What is machine learning? It is the use of both historical and current data to make predictions, organize content, and learn patterns about data without being explicitly programmed to do so. This is typically done using statistical techniques that look for significant events like co-occurrences and anomalies in the data and then factoring in their likelihood into a model that is queried at a later time to provide a prediction for some new piece of data.

Common machine learning tasks include classification (applying labels to items), clustering (grouping items automatically), and topic detection. It is also commonly used in natural language processing. Machine learning is increasingly being used in a wide variety of use cases, including content recommendation, fraud detection, image analysis and ecommerce.
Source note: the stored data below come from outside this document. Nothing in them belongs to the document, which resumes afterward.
/-- The one replay of a place that waits is the first that does. -/
theorem firstWaiting_of_only (hp : r.place = p) (ha : r.asked = true) (hs : r.split = false)
    (honly : ∀ d' i' c' r', ctxAt s d' i' = some c' → c'.replays.head? = some r' → r'.place = p → r'.asked = true → r'.split = false →
      d' = d ∧ i' = i) :
    firstWaiting s p = some (d, i, c, r) := by
  have hone : ∀ d' i' x, waitingReplay s p d' i' = some x → x = (d, i, c, r) := by
    intro d' i' x hx
    obtain ⟨c', r', hc', hr', hp', ha', hs', rfl⟩ := waitingReplay_eq_some hx
    obtain ⟨rfl, rfl⟩ := honly d' i' c' r' hc' hr' hp' ha' hs'
    obtain rfl := Option.some.inj (hc'.symm.trans hc)
    rw [hr] at hr'
    rw [Option.some.inj hr']
  have hhere : waitingReplay s p d i = some (d, i, c, r) := by simp only [waitingReplay, hc, hr, hp, ha, hs, and_self, if_true]
  refine findSome?_eq_some_of_unique (List.mem_finRange d) (findSome?_eq_some_of_unique (List.mem_finRange i) hhere (fun i' _ => hone d i')) ?_
  intro d' _ x hx
  obtain ⟨i', -, hx⟩ := List.exists_of_findSome?_eq_some hx
  exact hone d' i' x hx

end

section
variable {s : State} {p : Place} {d : DieId} {i : Fin 64} {c : Ctx} {r : Replay} {ok : Bool} {ws nws : List Nat} {sigs : List (BitVec 32)}
  (hl : loadingCtx s p = none) (hf : firstWaiting s p = some (d, i, c, r)) (hw : pathWeights s d i c false ws = some nws)
include hl hf hw

/-- A replay whose weights have come fails, or goes on with the shares of the weights (R344, R347). -/
theorem execColldReady_of_exchange :
    (otherSig s d i c sigs = true → execColldReady p ok (ws, sigs) s = .next (advanceCtx (setReplay s d i (r.fail Cause.colSig r.step)) d i)) ∧
    (otherSig s d i c sigs = false → splitPaths c.graph nws = none →
      execColldReady p ok (ws, sigs) s = .next (advanceCtx (setReplay s d i (r.fail Cause.colDesc r.step)) d i)) ∧
    (otherSig s d i c sigs = false → ∀ ps, splitPaths c.graph nws = some ps → execColldReady p ok (ws, sigs) s =
      .next (advanceCtx (setReplay (setCtx s d i (some { c with graph := { c.graph with paths := ps } })) d i { r with split := true }) d i)) := by
  unfold execColldReady
  dsimp only
  rw [if_neg (by rw [hl]; decide)]
  split
  · rename_i hnone
    exact absurd (hf.symm.trans hnone) (by simp)
  · rename_i hsome
    obtain ⟨rfl, rfl, rfl, rfl⟩ := Option.some.inj (hf.symm.trans hsome)
    rw [hw]
    refine ⟨fun ho => if_pos ho, fun ho hs => (if_neg (by rw [ho]; decide)).trans ?_, fun ho ps hs => (if_neg (by rw [ho]; decide)).trans ?_⟩ <;> rw [hs]

end

/-! ## The end of a port's window (R338) -/

/-- A port at the end of a window whose use is u in 1,024 (R338). -/
def Port.windowEnded (q : Port) (u w : Nat) : Port :=
  { q with util := BitVec.ofNat 11 u, avail := BitVec.ofNat 11 (q.bwm.toNat * (1024 - u) / 1024), window := w }

theorem execPortWindowEnd_eq (q : Fin 18) (util : BitVec 11) (s : State) :
    let w := (s.dies.get (portDie q.val)).cycle.toNat / 2 ^ 20
    execPortWindowEnd q util s = if w = (s.ports.get q).window then .next s
      else .next { s with ports := s.ports.set q.val ((s.ports.get q).windowEnded (Nat.min 1024 util.toNat) w) } := rfl

/-! ## The bytes that a copy owes its barrier (R228, R292, R414) -/

@[simp] theorem inCycle_refreshLine (s : State) (line : Nat) : (refreshLine s line).inCycle = s.inCycle := by
  unfold refreshLine; dsimp only; split <;> rfl

@[simp] theorem inCycle_setL2 (s : State) (d : DieId) (die : Die) : (setL2 s d die).inCycle = s.inCycle := by
  have h : (writtenBack (s.setDie d die) d (s.dies.get d).l2).inCycle = s.inCycle := by
    unfold writtenBack; split <;> rfl
  unfold setL2 shedPoison
  dsimp only
  split <;> exact h

@[simp] theorem inCycle_l2Touch (s : State) (pa : Nat) (tag : ReqTag) (ef write : Bool) : (l2Touch s pa tag ef write).inCycle = s.inCycle := by
  unfold l2Touch
  split
  · rw [inCycle_setL2, inCycle_refreshLine]
  · rfl

/-- An update outside a cycle that is worked off is tested at once (R228). -/
theorem updateBarrier_at_once {s : State} (h : s.inCycle = false) (pa : Nat) (b : Barrier) : updateBarrier s pa b = writeBarrier s pa b.test :=
  if_neg (by rw [h]; decide)

/-- An update inside a cycle is written, and its object tested with the others of the cycle (R228). -/
theorem updateBarrier_in_cycle {s : State} (h : s.inCycle = true) (pa : Nat) (b : Barrier) : (updateBarrier s pa b).mem = (writeBarrier s pa b).mem ∧
    (updateBarrier s pa b).slots = s.slots ∧ pa ∈ (updateBarrier s pa b).touched := by
  rw [updateBarrier, if_pos h]
  refine ⟨rfl, slots_homeWrite _ _ _, ?_⟩
  dsimp only
  split
  · rename_i hin
    exact List.contains_iff_mem.1 hin
  · exact List.mem_append_right _ (List.mem_singleton.2 rfl)

theorem subtractPend_of_barrier {s : State} {pa n : Nat} {b : Barrier} (h : readBarrier s pa = some b) :
    subtractPend s pa n = updateBarrier s pa { b with pend := b.pend - BitVec.ofNat 64 n } := by
  simp only [subtractPend, h]

/-- The bytes of the portion that a copy pays now (R292). -/
def portion (s : State) (c : CopyRun) : Nat := (Config.freeBits s.fresh 11).toNat % Nat.min 2048 c.owed + 1

theorem portion_bounds {s : State} {c : CopyRun} (h : c.owed ≠ 0) : 1 ≤ portion s c ∧ portion s c ≤ 2048 ∧ portion s c ≤ c.owed := by
  have hpos : 0 < Nat.min 2048 c.owed := Nat.lt_min.2 ⟨by decide, Nat.pos_of_ne_zero h⟩
  have hlt := Nat.mod_lt (Config.freeBits s.fresh 11).toNat hpos
  have hl : Nat.min 2048 c.owed ≤ 2048 := Nat.min_le_left ..
  have hr : Nat.min 2048 c.owed ≤ c.owed := Nat.min_le_right ..
  unfold portion
  omega

/-- The group once the copy of a command has paid n bytes. -/
def paidGroup (g : Group) (q : QueueId) (e : QEntry) (w : Work) (c : CopyRun) (n : Nat) : Group :=
  g.mapEntry q e.id (fun e => { e with work := some { w with copies := [{ c with owed := c.owed - n }] } })

/-- The state once the copy of a command has paid n bytes, before its barrier is reached. -/
def paidState (s : State) (p : Place) (g : Group) : State := { s with fresh := s.fresh + 1 }.setGroup p g

section
variable {s : State} {p : Place} {q : QueueId} {k : Nat} {g : Group} {e : QEntry} {w : Work} {c : CopyRun} {pa : Nat} (hg : s.group p = some g)
  (he : (g.queue q)[k]? = some e) (hw : e.work = some w) (hcopies : w.copies = [c]) (hb : c.barrier = some pa) (ho : c.owed ≠ 0)
include hg he hw hcopies hb ho

/-- A copy that owes its barrier bytes waits for a link, or pays a portion: a poisoned barrier takes none of it (R292, R414, R430; log 44). -/
theorem execCopyBarrierPortion_of_owed : execCopyBarrierPortion p q k s =
    if farHeld s (dieOfPlace p) pa then .next s
    else if poisoned s pa then
      .next (raise (paidState s p (paidGroup g q e w c (portion s c))) p { stream := e.stream, queue := none, async := true, fpc := e.fpc } (.plain Cause.mcEcc))
    else .next (subtractPend (l2Touch (paidState s p (paidGroup g q e w c (portion s c))) pa (some (g.lr.asid, c.barVa)) false true) pa (portion s c)) := by
  have hfind : w.copies.find? (fun c => c.barrier.isSome && c.owed != 0) = some c := by simp [hcopies, hb, ho]
  have hpay (n : Nat) : payPortion n w.copies = [{ c with owed := c.owed - n }] := by simp [payPortion, hcopies, hb, ho]
  simp only [execCopyBarrierPortion, paidGroup, hg, he, hw, hfind, hb, hpay]
  rfl

end

/-- A cause that a running group takes outside a queue's head is its primary cause, and the group is cut (R386, R389). -/
theorem raise_off_queue {s : State} {p : Place} {g : Group} {w : RaisedAt} {t : Trap} (hg : s.group p = some g) (hrun : (s.slot p).state = .running)
    (hno : g.stopping = .no) (hq : w.queue = none) :
    ∃ g' cut, (raise s p w t).group p = some g' ∧ g'.stopping = .trap cut ∧ cut.cause = t.cause ∧ cut.isq = false := by
  have hslot : (s.slot p).group = some g := hg
  have hhalt : (s.slot p).state ≠ .halted := by rw [hrun]; decide
  unfold raise
  dsimp only
  rw [hslot]
  dsimp only
  rw [if_neg hhalt, hno, hq]
  exact ⟨_, _, congrArg Slot.group (State.slot_setSlot s p _), rfl, rfl, rfl⟩

/-- Settles O53: a load by its answer and its weights, a replay by the signatures and the split, a port's window by its arithmetic, a copy's portion by its
barrier. -/
theorem collectiveLoadAndPortEventsComplete : Obligations.CollectiveLoadAndPortEventsComplete := by
  unfold Obligations.CollectiveLoadAndPortEventsComplete
  intro s
  refine ⟨fun p i c id ws h => ?load, fun p d i c r rest ok ws nws sigs hl hc hr hp ha hs honly hw => ?exchange, fun q util => ?port,
    fun p q k g e w c pa hg he hw hcopies hb ho => ?copy⟩
  case load =>
    intro d answered answers
    have hsome : (loadingCtx s p).isSome = true := by rw [h]; rfl
    refine ⟨fun host hfix => pathWeights_fixed hfix host, pathWeights_host, fun hreq granted told => ?_,
      fun hreq => ⟨fun sigs => ?_, fun hw sigs => ?_⟩, fun seq hseq => ?_⟩
    · exact (execColldReady_of_load hsome granted told).trans (if_pos hreq)
    · have hrun (granted : Bool) : exec (.colldReady p granted (ws, sigs)) s = .next (answerLoad s p false granted ws) :=
        (execColldReady_of_load hsome granted (ws, sigs)).trans (if_neg (by rw [hreq]; decide))
      have hans := answerLoad_answers h false ws
      rw [← hrun true, ← hrun false] at hans
      exact hans
    · refine (execColldReady_of_load hsome true (ws, sigs)).trans ((if_neg (by rw [hreq]; decide)).trans ?_)
      rw [answerLoad_unweighed h hw]
    · have hrun (granted : Bool) : exec (.colAck seq granted ws) s = .next (answerLoad (withoutReq s seq) p true granted ws) := execColAck_of_req hseq granted ws
      have hans := answerLoad_answers (s := withoutReq s seq) h true ws
      rw [← hrun true, ← hrun false, pathWeights_host_congr (s := s)] at hans
      exact hans
  case exchange => exact execColldReady_of_exchange hl (firstWaiting_of_only hc hr hp ha hs honly) hw
  case port =>
    intro window
    have hend := execPortWindowEnd_eq q util s
    refine ⟨fun hsame => hend.trans (if_pos hsame), fun hnew => ⟨_, hend.trans (if_neg hnew), ?_⟩⟩
    have hu : Nat.min 1024 util.toNat ≤ 1024 := Nat.min_le_left ..
    have hport : (s.ports.set q.val ((s.ports.get q).windowEnded (Nat.min 1024 util.toNat) window)).get q =
        (s.ports.get q).windowEnded (Nat.min 1024 util.toNat) window := by simp [Vector.get_eq_getElem]
    refine ⟨?_, congrArg Port.avail hport, (congrArg Port.bwm hport).trans rfl, fun k hk => ?_, rfl⟩
    · refine (congrArg (fun x => x.util.toNat) hport).trans ?_
      exact (BitVec.toNat_ofNat ..).trans (Nat.mod_eq_of_lt (by omega))
    · have hne : q.val ≠ k.val := fun h => hk (Fin.ext h.symm)
      simp [Vector.get_eq_getElem, hne]
  case copy =>
    intro run
    have hrun : run = _ := execCopyBarrierPortion_of_owed hg he hw hcopies hb ho
    refine ⟨fun hfar => hrun.trans (if_pos hfar), fun hfar => ?_⟩
    replace hrun := hrun.trans (if_neg (by rw [hfar]; decide))
    obtain ⟨h1, h2, h3⟩ := portion_bounds (s := s) ho
    refine ⟨portion s c, h1, h2, h3, ?_⟩
    intro g' u
    refine ⟨fun hclean b hread => ?_, fun hbad hstate hno => ?_⟩
    · replace hrun := hrun.trans ((if_neg (by rw [hclean]; decide)).trans (congrArg Host.Outcome.next (subtractPend_of_barrier hread)))
      have hu : u.inCycle = s.inCycle := inCycle_l2Touch ..
      have hslots : u.slots = (paidState s p g').slots := slots_l2Touch ..
      intro less
      refine ⟨fun hcycle => hrun.trans (congrArg Host.Outcome.next (updateBarrier_at_once (hu.trans hcycle) pa less)), fun hcycle => ⟨_, hrun, ?_⟩⟩
      · obtain ⟨hmem, hkept, htouched⟩ := updateBarrier_in_cycle (hu.trans hcycle) pa less
        exact ⟨hmem, htouched, (congrArg (fun l => (Vector.get l p).group) (hkept.trans hslots)).trans (State.group_setGroup _ p g')⟩
    · replace hrun := hrun.trans (if_pos hbad)
      have hslot : ((paidState s p g').slot p).state = .running := by rw [paidState, State.slot_setGroup]; exact hstate
      obtain ⟨g2, cut, hg2, hstop, hcause, hisq⟩ := raise_off_queue (w := { stream := e.stream, queue := none, async := true, fpc := e.fpc })
        (t := .plain Cause.mcEcc) (State.group_setGroup { s with fresh := s.fresh + 1 } p g') hslot hno rfl
      obtain ⟨sl, hsl⟩ := raise_slot (paidState s p g') p { stream := e.stream, queue := none, async := true, fpc := e.fpc } (.plain Cause.mcEcc)
      exact ⟨_, g2, cut, hrun, (congrArg State.mem hsl).trans rfl, hg2, hstop, hcause, hisq⟩

end Sys2Proof.Machine
end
It is useful across many industries and most popular programming languages have at least one open source library implementing common ML techniques.

Reflecting the broader push in software towards open source, there are now many vibrant machine learning projects available to experiment with as well as a plethora of books, articles, tutorials, and videos to get you up to speed. Let's look at a few projects leading the way in open source machine learning and a few primers on related ML terminology and techniques.

Primers

Beyond the project home pages and documentation, there are several excellent sources available to teach the core concepts behind machine learning. While there are hundreds (even thousands) of books and tutorials on ML, I've tried to focus on those targeted towards programmers and less on those that are more rigorous or focused too much on the math behind the scenes. While that stuff is important in the long run, it is often impedes engineers in the getting started phase from trying out real systems with real data.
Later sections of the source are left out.